Mieux : l’animateur télé a longtemps servi de gage de respectabilité à notre escroc. Ainsi, dans l’affaire du palais des congrès de Nice, Jean Guillon, le président de l’association Nice Acropolis exploitant le palais, a déclaré à la chambre régionale des comptes : “M. Surany a bénéficié de fortes recommandations de personnalités du monde du spectacle : agent de Julien Lepers, qui l’a personnellement et chaleureusement recommandé”. Surany a notamment invité le président de l’association et son épouse à une croisière d’une semaine en Méditerranée, dont la valeur a été chiffrée à 15.000 euros. Et c’est Julien Lepers qui organisait cette croisière.

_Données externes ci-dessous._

-- ==== Sys2Proof/Machine/DoubleKey.lean ====
section
/-! DEFINITION. The double-key engine (R373 to R383): a proposal from OPEN to APPLYING, signatures, and physical presence. What a global
epoch does with an applying proposal is in Machine/Epochs.lean. -/

namespace Sys2Proof.Machine

/-! ## Keys and small operations -/

def tWindow : Nat := timerId 27 0
def tPresence : Nat := timerId 28 0

def State.modDky (s : State) (f : Dky → Dky) : State := { s with dky := f s.dky }
/-- DKY_STATUS.STATE: 0 IDLE, 1 STAGING, 2 SEALING, 3 SEALED, 4 APPLYING (Table 13-5). -/
def State.dkyState (s : State) : Nat := s.fld (dkyKey R.DKY_STATUS) 0 3
def State.dkyHolder (s : State) : Nat := s.fld (dkyKey R.DKY_STATUS) 8 10
def State.dkyPresence (s : State) : Bool := s.bit (dkyKey R.DKY_STATUS) 3
/-- DKY_STAGE_HDR: PROPOSER, BOOTSTRAP and OPCOUNT. -/
def State.dkyProposer (s : State) : Nat := s.fld (dkyKey R.DKY_STAGE_HDR) 0 6
def State.dkyBoot (s : State) : Bool := s.bit (dkyKey R.DKY_STAGE_HDR) 8
def State.dkyCount (s : State) : Nat := s.fld (dkyKey R.DKY_STAGE_HDR) 16 10

def State.setDkyState (s : State) (st : Nat) : State := s.setFld (dkyKey R.DKY_STATUS) 0 3 st

/-- DKY events are recorded for VI 0 and for the holder (R376). -/
def State.dkyEvent (s : State) (bit : Nat) : State := s.on (·.raiseFor dkyPage bit 0 [s.dkyHolder])

/-- A configuration error on the DKY page (R376, R377). -/
def State.dkyErr (s : State) : State := s.cfgErr dkyPage

/-- The proposal ends with a result (Table 13-5). -/
def State.dkyIdle (s : State) (result : Nat) : State :=
  ((s.setDkyState 0).setFld (dkyKey R.DKY_STATUS) 20 4 result).disarm tWindow

/-- The operations as staged: those of the first OPCOUNT indices (R373). -/
def State.dkyStaged (s : State) : List ProtOp :=
  (List.range s.dkyCount).map (fun i => (s.rd (rkSel dkyPage R.DKY_STAGE_ADDR i), s.rd (rkSel dkyPage R.DKY_STAGE_SELV i),
    s.rd (rkSel dkyPage R.DKY_STAGE_VALUE i)))

/-- Draw `n` words from the random number generator: free values (assumption log 4). -/
def State.draw (s : State) : Nat → State × List Nat
  | 0 => (s, [])
  | n + 1 =>
    let r := (s.on Bus.nextFree).draw n
    (r.1, s.bus.fresh.toNat :: r.2)

/-- Write consecutive registers. -/
def State.wrList (s : State) (k : Nat) : List Nat → State
  | [] => s
  | v :: t => (s.wr k v).wrList (k + 4) t

/-- RNG_STATUS.READY (R469). -/
def State.rngReady (s : State) : Bool := s.bit (rk (Block.rng.pg 0) R.RNG_STATUS) 0

/-- Big-endian words of a string of bytes. -/
def bytesWords : Nat → List Nat → List Nat
  | 0, _ => []
  | n + 1, l => natOf (l.take 4) :: bytesWords n (l.drop 4)

/-- The bytes of a proposal (Tables 13-3 and 13-4). -/
def proposalBytes (proposer : Nat) (boot : Bool) (ops : List ProtOp) : List Nat :=
  octets 4 0x4B4C444B ++ [1, proposer, b2n boot, 0] ++ octets 2 ops.length ++ octets 6 0
    ++ ops.flatMap (fun o => octets 4 o.1 ++ octets 4 o.2.1 ++ octets 4 o.2.2)

/-- The proposal enters APPLYING and asks for an epoch; if the epoch has moved on since the seal it is STALE, EV15 (R379, Table 13-5). -/
def State.dkyApply (s : State) : State :=
  if s.rd (fltKey R.FLT_EPOCH) ≠ s.rd (dkyKey R.DKY_SEAL_EPOCH) then (s.dkyIdle 8).dkyEvent 3
  else ((s.setDkyState 4).disarm tWindow).epochAsk

/-! ## Commands (Table 13-5) -/

/-- Every VI reads the DKY page and may write what this chapter names; a command reaches the page while the control die is up. -/
def State.dkyWrite (s : State) (vi : Nat) (f : State → State) : State := if s.bus.pageUp dkyPage then f s else s.on (·.late vi)

/-- DKY_OPEN (R376): a new proposal starts with its staging words and signatures empty. -/
def execDkyOpen (dt vi : Nat) (s : State) : Res :=
  .next ((s.tick dt).dkyWrite vi (fun s =>
    if s.dkyState ≠ 0 then s.dkyErr
    else
      let s1 := s.wr (dkyKey R.DKY_STATUS) (1 + 8 * b2n s.dkyPresence + 256 * (vi % 1024))
      let isStage := fun (k : Nat) => decide (keyPage k = dkyPage) && decide (R.DKY_STAGE_HDR ≤ keyOff k) && decide (keyOff k ≤ R.DKY_STAGE_VALUE)
      let s2 := s1.on (fun b => { b with regs := ⟨b.regs.cells.filter (fun p => !isStage p.1)⟩ })
      s2.modDky (fun d => { d with prop := d.prop + 1, psig := none, csig := none, expiring := false, ops := [] })))

/-- DKY_SEAL (R376): the holder's. -/
def execDkySeal (dt vi : Nat) (s : State) : Res :=
  .next ((s.tick dt).dkyWrite vi (fun s =>
    if s.dkyState = 1 ∧ s.dkyHolder = vi then s.setDkyState 2 else s.dkyErr))

/-- DKY_ABORT (R376): the holder's or VI 0's. -/
def execDkyAbort (dt vi : Nat) (s : State) : Res :=
  .next ((s.tick dt).dkyWrite vi (fun s =>
    if (s.dkyState = 1 ∨ s.dkyState = 3) ∧ (s.dkyHolder = vi ∨ vi = 0) then s.dkyIdle 10 else s.dkyErr))

/-- The seal is granted (R374): EPOCH, NONCE and D are published, EV12, and the window of 300 s starts; a bootstrap proposal applies at
once where presence is valid. -/
def State.dkySealed (s : State) : State :=
  let ops := s.dkyStaged
  let epoch := s.rd (fltKey R.FLT_EPOCH)
  let n := s.draw 8
  let d := sha384 (proposalBytes s.dkyProposer s.dkyBoot ops ++ octets 4 epoch ++ n.2.flatMap (octets 4))
  let s1 := ((n.1.wr (dkyKey R.DKY_SEAL_EPOCH) epoch).wrList (dkyKey R.DKY_NONCE) n.2).wrList (dkyKey R.DKY_DIGEST) (bytesWords 12 d)
  let s2 := ((((s1.setDkyState 3).modDky (fun d => { d with ops := ops })).arm tWindow (clkS 300)).dkyEvent 0)
  if s.dkyBoot && s.dkyPresence then s2.dkyApply else s2

/-- DKY_SEAL_COMPLETE (R378). -/
def execDkySealComplete (dt : Nat) (s : State) : Res :=
  let s1 := s.tick dt
  .next (if s1.dkyState ≠ 2 then s1
    else
      let r := s1.bus.sealCheck s1.dkyProposer s1.dkyBoot s1.dkyCount s1.dkyStaged s1.rngReady
      if r ≠ 0 then (s1.dkyIdle r).dkyEvent 3 else s1.dkySealed)

/-! ## Signatures (R375, R377) -/

/-- What becomes of a signature: 0 accepted, 1 bad, 2 not valid, 3 same principal, 4 same role, 5 no proposal (Table 13-11). `w` holds
the principal's words as they stood at the submission; the refusals are tested in the order 5, 2, 1, 3, 4. -/
def State.judgeSig (s : State) (prin : Nat) (w : List Nat) (prop : Option Nat) (good : Bool) : Nat :=
  if s.dkyState ≠ 3 ∨ prop ≠ some s.dky.prop then 5
  else if !prinValid w then 2
  else if !good then 1
  else
    let mine := if prin = s.dkyProposer then s.dky.psig else s.dky.csig
    let other := if prin = s.dkyProposer then s.dky.csig else s.dky.psig
    if mine.isSome then 3
    else match other with
      | some q => if prinRole (s.bus.prinWords q) = prinRole w then 4 else 0
      | none => 0

/-- A signature is accepted, EV13, or refused, EV19; two that hold move the proposal to APPLYING (R377). -/
def State.takeSig (s : State) (prin result : Nat) : State :=
  let s1 := s.setFld (dkyKey R.DKY_SIG_STATUS) 1 3 result
  if result ≠ 0 then s1.dkyEvent 7
  else
    let own := decide (prin = s.dkyProposer)
    let s2 := if own then ((s1.modDky (fun d => { d with psig := some prin })).setBit (dkyKey R.DKY_STATUS) 6 true).setFld
        (dkyKey R.DKY_SIG_STATUS) 8 6 prin
      else ((s1.modDky (fun d => { d with csig := some prin })).setBit (dkyKey R.DKY_STATUS) 7 true).setFld
        (dkyKey R.DKY_SIG_STATUS) 16 6 prin
    let s3 := s2.dkyEvent 1
    if s3.dky.psig.isSome && s3.dky.csig.isSome then s3.dkyApply else s3

/-- A list of consecutive registers. -/
def State.rdList (s : State) (k : Nat) (n : Nat) : List Nat := (List.range n).map (fun i => s.rd (k + 4 * i))

/-- DKY_SIG_SUBMIT (R377): any VI may submit. -/
def execDkySigSubmit (dt vi value : Nat) (s : State) : Res :=
  .next ((s.tick dt).dkyWrite vi (fun s =>
    if !bitOf 0 value then s
    else if s.bit (dkyKey R.DKY_SIG_STATUS) 0 then s.dkyErr
    else
      let p := s.fld (dkyKey R.DKY_SIG_PRIN) 0 6
      let g : DkySig := ⟨p, wordsNat (s.rdList (dkyKey R.DKY_SIG_R) 12), wordsNat (s.rdList (dkyKey R.DKY_SIG_S) 12), s.bus.prinWords p,
        if s.dkyState = 3 ∧ !s.dky.expiring then some s.dky.prop else none⟩
      (s.modDky (fun d => { d with sig := some g })).setBit (dkyKey R.DKY_SIG_STATUS) 0 true))

/-- Whether a key principal's signature verifies over D (R375). -/
def State.sigGood (s : State) (g : DkySig) : Bool :=
  decide (prinKind g.words = 1)
    && ecdsaVerify (wordsNat (s.rdList (dkyKey R.DKY_DIGEST) 12)) g.r g.s (prinX g.words) (prinY g.words)

/-- The window ends: EXPIRED, EV16. -/
def State.dkyExpire (s : State) : State := (s.dkyIdle 9).dkyEvent 4

/-- DKY_SIG_VERIFIED (R377): `check` is the verifier's self-check; where it fails FS104 is raised and the signature is refused. A window
that ended during the verification of a signature submitted within it ends now. -/
def execDkySigVerified (dt : Nat) (check : Bool) (s : State) : Res :=
  let s1 := s.tick dt
  .next (match s1.dky.sig with
    | none => s1
    | some g =>
      let s2 := (s1.modDky (fun d => { d with sig := none })).setBit (dkyKey R.DKY_SIG_STATUS) 0 false
      let s3 := if check then s2 else s2.fault 104 { page := dkyPage }
      let s4 := s3.takeSig g.prin (s3.judgeSig g.prin g.words g.prop (check && s3.sigGood g))
      if s4.dky.expiring && decide (s4.dkyState = 3) then (s4.modDky (fun d => { d with expiring := false })).dkyExpire else s4)

/-- DKY_WINDOW_EXPIRE (R376). -/
def execDkyWindowExpire (dt : Nat) (s : State) : Res :=
  .next ((s.tick dt).onExpiry tWindow (fun s =>
    if s.dkyState ≠ 3 then s
    else match s.dky.sig with
      | some g => if g.prop = some s.dky.prop then s.modDky (fun d => { d with expiring := true }) else s.dkyExpire
      | none => s.dkyExpire))

/-! ## Presence (R380) -/

/-- WAKE_N_PRESENCE_HOLD (R380): WAKE_N has been held low for 2 s without a break, or is released. -/
def execWakeNPresenceHold (dt : Nat) (low : Bool) (s : State) : Res :=
  .next ((s.tick dt).modDky (fun d => { d with wakeHeld := low }))

/-- Presence is shown: EV17, valid for 300 s; a sealed bootstrap proposal applies (R380, R381). -/
def State.showPresence (s : State) : State :=
  let s1 := ((s.setBit (dkyKey R.DKY_STATUS) 3 true).dkyEvent 5).arm tPresence (clkS 300)
  if s1.dkyState = 3 ∧ s1.dkyBoot then s1.dkyApply else s1

/-- PRESENCE_EXPIRE (R380). -/
def execPresenceExpire (dt : Nat) (s : State) : Res :=
  .next ((s.tick dt).onExpiry tPresence (·.setBit (dkyKey R.DKY_STATUS) 3 false))

end Sys2Proof.Machine
end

Même chose dans l’affaire qui a conduit Surany à la prison de Meaux : “Surany est parvenu à donner l’illusion d’un ancrage fort dans le monde du spectacle, en apparaissant publiquement aux côtés de Julien Lepers, en suggérant le fait d’être en affaires avec ce dernier”, indique l’ordonnance de renvoi devant le tribunal correctionnel. “M. Surany gagnait la confiance des investisseurs en leur présentant notamment Julien Lepers”, ajoute un arrêt de la cour d’appel de Paris. Me Maud Touitou, l’avocate des victimes dans cette affaire, confirme : “mes clients ont été mis en confiance et rassurés essentiellement par la présence de Julien Lepers”.

Fait troublant : dans cette affaire, Surany, pour cacher son passé, se faisait appeler d’un faux nom, Patrick Andrieu -et cela même en présence de Julien Lepers. L’avocate des victimes précise : “mes clients ont eu plusieurs rendez-vous avec Surany où Julien Lepers était présent. Lors de ses rendez-vous, ils appelaient Surany ‘monsieur Andrieu’ devant Julien Lepers, sans que ce dernier ne s’en offusque jamais”.

Toutefois, d’un point de vue judiciaire, Julien Lepers n’a jamais été inquiété dans ces différentes affaires. Dans celle du palais des congrès de Nice, il a juste été entendu par les enquêteurs. L’association qui exploite le palais lui a bien réclamé 280.979 euros devant le tribunal de commerce, au motif que l’animateur avait investi dans la société de Surany, mais elle a fini par jeter l’éponge.

Dans l’affaire de Meaux, l’avocate des victimes admet : “mes clients ont versé de l’argent uniquement à Surany, et pas à Julien Lepers. Si Julien Lepers était présent assez souvent au début de leur rencontre avec Surany, en revanche Julien Lepers n’était plus là lorsque Surany a reçu de l’argent de mes clients”.

Contacté, l’avocat de Julien Lepers, Moad Nefati, souligne que l’animateur “n’a pas été entendu dans l’affaire de Meaux, même comme témoin”. Selon lui, “Julien Lepers est une des très nombreuses victimes de M. Surany, qui lui a soutiré près de 400.000 euros, notamment via sa société organisant des spectacles à Nice il y a plus de 20 ans. Julien Lepers a continué à fréquenter M. Surany dans l’espoir d’être remboursé de cette dette. En 2019, M Surany a encore subtilisé le cachet de 10.000 euros qu’une entreprise devait à Julien Lepers. Julien Lepers a porté plainte contre M. Surany suite à cela.”

Contactés à de multiples reprises, Gontran Back de Surany et ses avocats Vincent Lorenzi, Olivier Hillel et Nael Raad n’ont jamais répondu.